Sea Con LLC, the project general contractor, prepared a 1,500-square-foot level pad for the detention and active treatment system equipment. Groundwater and site stormwater were directed to the primary detention tank. Initially, the system was operated in batches to prove that the process produced effluent that met the AO discharge limits. After successfully treating two consecutive batches and authorization from DOE, the system was switched to automated flow-through mode. Once the system was operating in an automatic mode, Sea Con installed pumps throughout the site that continuously transferred construction water to the treatment system. Even with a historically wet winter, the treatment system was able to keep pace with the construction dewatering activities. This allowed earthwork and concrete activities to continue unimpeded through the winter season. To ensure compliance with the DOE standards, analytical samples were and continue to be taken weekly, confirming discharge requirements are being met.
Management of site BMPs is still required even with an active treatment system onsite. Sea Con has been consistent with BMP upgrades and maintenance but chose to bring in WaterTectonics’ certified erosion and sediment control leads (CESCLs) to perform weekly site inspections as required by DOE’s NPDES permit. Inspections include a full evaluation of current construction-site BMPs, water-quality sampling, and site visit summary reports. Monthly discharge monitoring reports were filed with DOE as part of this service as well.
To date, water discharged from the site has met CSWGP/AO standards. As earthwork activities wrap up and the project moves into vertical development, the active treatment system will be scaled back to save both expenses and construction space. Influent water-quality testing will dictate the ability to remove treatment components as the pathways of exposure are eliminated.

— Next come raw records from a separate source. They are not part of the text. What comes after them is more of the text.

-- ==== Sys2Proof/Machine/Draught.lean ====
section
/-! DEFINITION. The Draught governor and the Tether's input clamp (R451 to R466). -/

namespace Sys2Proof.Machine

def State.modDrg (s : State) (f : Draught → Draught) : State := { s with drg := f s.drg }

/-! ### Estimates (R454 to R456) -/

/-- A coefficient and a leakage in mW: the firmware's, but never below the ROM's minimum (R455). -/
def coefOf (u i : Nat) : Nat := max (Config.coefFw u i) (Config.coefMin u i)
def leakOf (u b : Nat) : Nat := max (Config.leakFw u b) (Config.leakMin u b)

/-- The leakage band of a reading in 1/16 °C: eight bands of 10 °C from 45 °C (R454). [DESIGN CHOICE: assumption 181] -/
def leakBand (t : Int) : Nat := min ((t - 720) / 160).toNat 7

/-- The activity energy of a unit in the epoch, uncorrected, in nJ. -/
def activeEnergy (a : UnitActivity) : Nat :=
  ((List.range a.counters.length).map fun i => a.counters.getD i 0 * coefOf a.unit i).sum

/-- Its uncorrected energy with leakage: 1 mW over 10 µs is 10 nJ. -/
def State.rawEnergy (s : State) (a : UnitActivity) : Nat :=
  activeEnergy a + leakOf a.unit (leakBand (s.drg.sensors.getD a.sensor 0)) * 10

/-- The correction factor in 1/4,096; the reset value 0 stands for 1. [DEDUCED: assumption 21] -/
def Draught.factor (g : Draught) : Nat := if g.k = 0 then 4096 else g.k

/-- The job that holds a unit: 0 to 47 a physical Hearth, 48 and above an assignable unit of R35. -/
def State.unitJob (s : State) (u : Nat) : Option Nat :=
  if u < 48 then (s.logicalOf u).bind fun h => (s.hearth h).job
  else (s.jobs.find? fun j => j.resident && j.units.contains (u - 48)).map Job.sub

/-- Charge the corrected activity energy of an epoch to the jobs that hold the units (R460). [DEDUCED: assumption 182]
-/
def State.chargeJobs (s : State) (as : List UnitActivity) : State :=
  as.foldl (fun t a =>
    match t.unitJob a.unit with
    | some sub => t.modJob sub fun j => { j with usedNj := j.usedNj + s.drg.factor * activeEnergy a / 4096 }
    | none => t) s

/-- The energy of an epoch: P_est joins the last ten, and the running millisecond's estimate grows (R454, R456).
[DEDUCED: assumption 180] -/
def State.estimate (s : State) (as : List UnitActivity) : State :=
  let raw := (as.map s.rawEnergy).sum
  let e := (as.map fun a => s.drg.factor * s.rawEnergy a / 4096).sum
  (s.modDrg fun g => { g with recent := ((e / 10 + 15000) :: g.recent).take 10, estNj := g.estNj + raw + 150000 }).chargeJobs as

/-- CORRECTION_UPDATE (R456): k from the mean input power and the uncorrected estimate of the millisecond. Without an
estimate, k is a free value within its bounds, and without an input voltage so is the current. [DESIGN CHOICE:
assumption 17] -/
def State.correct (s : State) (meanMw : Nat) : State :=
  let g := s.drg
  let (v, s1) := s.draw
  let (x, s2) := s1.draw
  let k := if g.estNj = 0 then 4096 + v.toNat % 2049
    else max 4096 (min 6144 (divRne (4096 * meanMw * 1000 : Nat) g.estNj).toNat)
  let i := if s.pwr.vinMv = 0 then x.toNat % 65536 else meanMw * 1000 / s.pwr.vinMv
  { s2 with drg := { g with k := k, estNj := 0 }, pwr := { s.pwr with inputMw := meanMw, iinMa := i } }
def execCorrectionUpdate (meanMw : Nat) (s : State) : Out :=
  withUnit true (if s.live then s.each 1 1000000 fun t => t.correct meanMw else s)

/-! ### Accounts (R457, R458) -/

/-- RESERVE_SHORT follows the target power and the Lay; it is queued when it becomes 1 (R457). -/
def State.checkReserve (s : State) : State :=
  let short := decide (s.drg.target - 15000 < s.reserveSum)
  let s1 := s.modDrg fun g => { g with reserveShort := short }
  if short && !s.drg.reserveShort then
    let eff := match s.lay with
      | some l => (l.cords.map s.effReserve).sum
      | none => 0
    s1.eventOwner 0x1005 0x27 (s.reserveSum - eff)
  else s1

/-- Refill one Cord's account; what passes C_c goes to the pool. -/
def State.refillCord (s : State) (c : CordCfg) : State :=
  let a : Int := s.drg.accounts.look (fun _ => 0) c.cord
  let r : Int := (s.effReserve c * 10 : Nat)
  let b : Int := max a (min (a + r) (s.capA c))
  s.modDrg fun g => { g with accounts := g.accounts.put (fun _ => 0) c.cord b, pool := g.pool + (r - (b - a)) }

/-- Refill the accounts and the pool at the start of an epoch (R458). -/
def State.refill (s : State) : State :=
  let cords := match s.lay with
    | some l => l.cords.filter fun (c : CordCfg) => c.reserveMw != 0
    | none => []
  let eff := (cords.map s.effReserve).sum
  let s1 := cords.foldl State.refillCord s
  s1.modDrg fun g => { g with pool := min (g.pool + ((s.drg.target - 15000 - eff) * 10 : Nat)) s1.capB }

/-! ### Throttling (R461 to R464) -/

/-- The next slower and the next faster divider. -/
def slower (d : Nat) : Nat := if d = 8 then 10 else if d = 10 then 12 else 16
def faster (d : Nat) : Nat := if d = 16 then 12 else if d = 12 then 10 else 8

/-- The logical Hearths with a job of a class. -/
def State.classHearths (s : State) (lc : Bool) : List Nat :=
  (List.range 48).filter fun h => match (s.hearth h).job.bind s.job? with
    | some j => j.inLc == lc
    | none => false

/-- Move the governor's choice for some logical Hearths. -/
def State.moveGov (s : State) (f : Nat → Nat) (hs : List Nat) : State :=
  hs.foldl (fun t h =>
    let p := t.physOf h
    let v := t.phy p
    (t.setPhy p { v with gov := f v.gov }).askDivider p) s

def State.govOf (s : State) (h : Nat) : Nat := (s.phy (s.physOf h)).gov

/-- Among some Hearths, those of the least divider, if it is below ÷16; those of the largest, if above ÷8. -/
def State.leastOf (s : State) (hs : List Nat) : List Nat :=
  let d := (hs.map s.govOf).foldl min 16
  if d = 16 then [] else hs.filter fun h => s.govOf h == d
def State.largestOf (s : State) (hs : List Nat) : List Nat :=
  let d := (hs.map s.govOf).foldl max 8
  if d = 8 then [] else hs.filter fun h => s.govOf h == d

/-- The idle banks that are on: (physical Hearth, bank) not accessed for 100 µs (R463). -/
def State.idleBanks (s : State) : List (Nat × Nat) :=
  (List.range 48).flatMap fun p =>
    let v := s.phy p
    let off := match s.logicalOf p with
      | some h => s.poweredOff h
      | none => false
    if off then []
    else ((List.range 16).filter fun b => v.retention.look (fun _ => 0) b == 0 &&
      decide (v.bankUse.look (fun _ => 0) b + 100000 ≤ s.time)).map fun b => (p, b)

/-- Put banks in retention. -/
def State.retain (s : State) (bs : List (Nat × Nat)) : State :=
  bs.foldl (fun t e =>
    let v := t.phy e.1
    t.setPhy e.1 { v with retention := v.retention.put (fun _ => 0) e.2 1 }) s

/-- The LC Hearths that a step down takes: those of overdrawn Cords first. -/
def State.lcDown (s : State) : List Nat :=
  let lc := s.classHearths true
  let owing := lc.filter fun h => match s.cordOfHearth h with
    | some n => decide (s.drg.accounts.look (fun _ => 0) n < 0)
    | none => false
  let first := s.leastOf owing
  if first = [] then s.leastOf (lc.filter fun h => !owing.contains h) else first

/-- One step down: the first of R463's three that is possible. -/
def State.stepDown (s : State) : State :=
  let be := s.leastOf (s.classHearths false)
  let banks := s.idleBanks
  let lc := s.lcDown
  let mark (t : State) : State := t.modDrg fun g => { g with lastDown := some s.time }
  match be with
  | h :: _ => mark ((s.moveGov slower be).modDrg fun g => { g with beDiv := slower (s.govOf h) })
  | [] =>
    if banks ≠ [] then mark (s.retain banks)
    else if lc ≠ [] then mark (s.moveGov slower lc)
    else s

/-- One step up: the LC Hearths of the largest divider, then the BE Hearths. -/
def State.stepUp (s : State) : State :=
  let lc := s.largestOf (s.classHearths true)
  let be := s.largestOf (s.classHearths false)
  let mark (t : State) : State := t.modDrg fun g => { g with lastUp := some s.time }
  if lc ≠ [] then mark (s.moveGov faster lc)
  else
    match be with
    | h :: _ => mark ((s.moveGov faster be).modDrg fun g => { g with beDiv := faster (s.govOf h) })
    | [] => s

/-- 100 µs have passed since a step. -/
def State.stepFree (s : State) (last : Option Nat) : Bool :=
  match last with
  | some t => decide (t + 100000 ≤ s.time)
  | none => true

/-- The comparison at an epoch's end: at most one step (R463). -/
def State.throttle (s : State) : State :=
  let p := s.drg.p100
  let below := if p + 5000 < s.drg.target then s.drg.below + 1 else 0
  let s1 := s.modDrg fun g => { g with below := below }
  if s.drg.target < p then (if s1.stepFree s1.drg.lastDown then s1.stepDown else s1)
  else if 10 ≤ below ∧ s1.stepFree s1.drg.lastUp then s1.stepUp
  else s1

/-- OVER_CAP (R464): some Hearth is held below ÷8 for power or heat; POWER_LIMITED when it becomes 1. [DEDUCED:
assumption 185] -/
def State.checkOverCap (s : State) : State :=
  let now := s.drg.limit || s.drg.clampSince.isSome || (List.range 48).any fun p => decide (8 < (s.phy p).gov)
  let s1 := s.modDrg fun g => { g with overCap := now }
  if now && !s.drg.overCap then s1.eventOwner 0x1001 0x27 s.drg.p100 else s1

/-- DRAUGHT_EPOCH (R454, R458, R459, R463): the epoch that ends is estimated and judged; the one that begins refills
the accounts and grants what waits. -/
def State.epoch (s : State) (as : List UnitActivity) : State :=
  ((((s.estimate as).throttle).checkOverCap.checkReserve).refill).grantBe
def execDraughtEpoch (activity : List UnitActivity) (s : State) : Out :=
  withUnit true (if s.live then s.each 2 10000 fun t => t.epoch activity else s)

/-- TARGET_POWER_UPDATE (R462). -/
def State.targetUpdate (s : State) : State :=
  (s.modDrg fun g =>
    { g with target :=
        if g.warn then min g.target (max 40000 (g.target - 2000))
        else if g.tj.1 < 1440 then min (g.capW * 1000) (g.target + 2000)
        else g.target }).checkReserve
def execTargetPowerUpdate (s : State) : Out :=
  withUnit true (if s.live then s.each 3 1000000 State.targetUpdate else s)

/-- DRG_CAP (R452, R462): the bounds are the strap cap and 40 W; P_t falls at once. -/
def State.setCap (s : State) (w : Word) : State :=
  let cap := max 40 (min (w.toNat % 256) s.pwr.strapCapW)
  (s.modDrg fun g => { g with capW := cap, target := min g.target (cap * 1000) }).checkReserve
def execDrgCap (d : Nat) (w : Word) (s : State) : Out :=
  withUnit (hostOk d) (s.hostWrite d 0x270004 w fun s => s.setCap w)

/-! ### Temperature (R453, R466) -/

/-- A level with its two thresholds in 1/16 °C. -/
def hysteresis (on : Bool) (t enter leave : Int) : Bool := if on then decide (leave ≤ t) else decide (enter ≤ t)

/-- THERMAL_SHUTDOWN: the entry, then the die is held in reset. -/
def State.shutdown (s : State) : State :=
  let (t, i) := s.drg.tj
  let s1 := (s.logFault (originStop 19) 0x23 i 0 (s32bits t)).beginReset 2
  { s1 with pwr := { s1.pwr with thermalHold := true } }

/-- The levels of Tj are entered or left. [DEDUCED: assumption 187] -/
def State.thermal (s : State) : State :=
  let t := s.drg.tj.1
  let deg := s32bits (t / 16)
  let warn := hysteresis s.drg.warn t 1520 1440
  let limit := hysteresis s.drg.limit t 1680 1600
  let hot := if 1840 ≤ t then s.drg.hot + 1 else 0
  let s1 := s.modDrg fun g => { g with warn := warn, limit := limit, hot := hot }
  let s2 := if warn && !s.drg.warn then s1.eventOwner 0x1002 0x27 deg
    else if !warn && s.drg.warn then s1.eventOwner 0x1004 0x27 deg else s1
  let s3 := if limit && !s.drg.limit then s2.eventOwner 0x1003 0x27 deg else s2
  let s4 := if limit != s.drg.limit then s3.askDividers.checkOverCap else s3
  if 2 ≤ hot then s4.shutdown else s4

/-- SENSOR_SAMPLE (R453): 64 readings and the input voltage, the lowest of which is kept during a hold (R467). -/
def State.sample (s : State) (readings : List Int) (mv : Nat) : State :=
  let all := (List.range 64).map fun i => readings.getD i (s.drg.sensors.getD i 0)
  let s1 := s.modDrg fun g => { g with sensors := all }
  let s2 : State := { s1 with pwr := { s1.pwr with
    vinMv := mv, sampled := some s.wall
    holdLowest := if s.pwr.holdSince.isSome then min s.pwr.holdLowest mv else s.pwr.holdLowest } }
  if s.live then s2.thermal
  else if s.pwr.powered ∧ s2.drg.tj.1 < 1520 then { s2 with pwr := { s2.pwr with thermalHold := false } }
  else s2

/-- Each sensor is sampled once every 10 µs. -/
def State.sampleDue (s : State) : Bool :=
  match s.pwr.sampled with
  | some t => decide (t + 10000 ≤ s.wall)
  | none => true
def execSensorSample (readings : List Int) (mv : Nat) (s : State) : Out :=
  withUnit true (if s.pwr.powered && s.sampleDue then s.sample readings mv else s)

/-! ### The Tether's clamp (R465) -/

/-- INPUT_CLAMP. -/
def State.clampInput (s : State) (mw : Nat) : State :=
  let s1 : State := { s with pwr := { s.pwr with inputMw := mw } }
  if s.drg.clampSince.isSome || decide (mw ≤ s.pwr.strapCapW * 1000) then s1
  else
    let s2 := (s1.logFault (originStop 20) 0x24 0 (s.pwr.strapCapW * 1000) mw).bump 0x270030 1
    let s3 := s2.modDrg fun g => { g with clampSince := some s.time }
    (s3.askDividers.eventOwner 0x1006 0x27 mw).checkOverCap
def execInputClamp (mw : Nat) (s : State) : Out := withUnit true (if s.live then s.clampInput mw else s)

/-- CLAMP_RELEASE: not within 10 ms of the clamp. [DESIGN CHOICE: assumption 186] -/
def State.releaseClamp (s : State) : State :=
  match s.drg.clampSince with
  | some t => if s.time < t + 10000000 then s
    else (s.modDrg fun g => { g with clampSince := none }).askDividers.checkOverCap
  | none => s
def execClampRelease (s : State) : Out := withUnit true (if s.live then s.releaseClamp else s)

end Sys2Proof.Machine
end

Without active treatment and a thoughtful construction management team, this project would have been delayed at best or worse, completely shelved. The mix of poor site soils, widespread contamination, environmentally critical areas, and last-minute regulatory changes made redevelopment a significant challenge. With the project team working together toward common goals, this project has continued on schedule and on budget.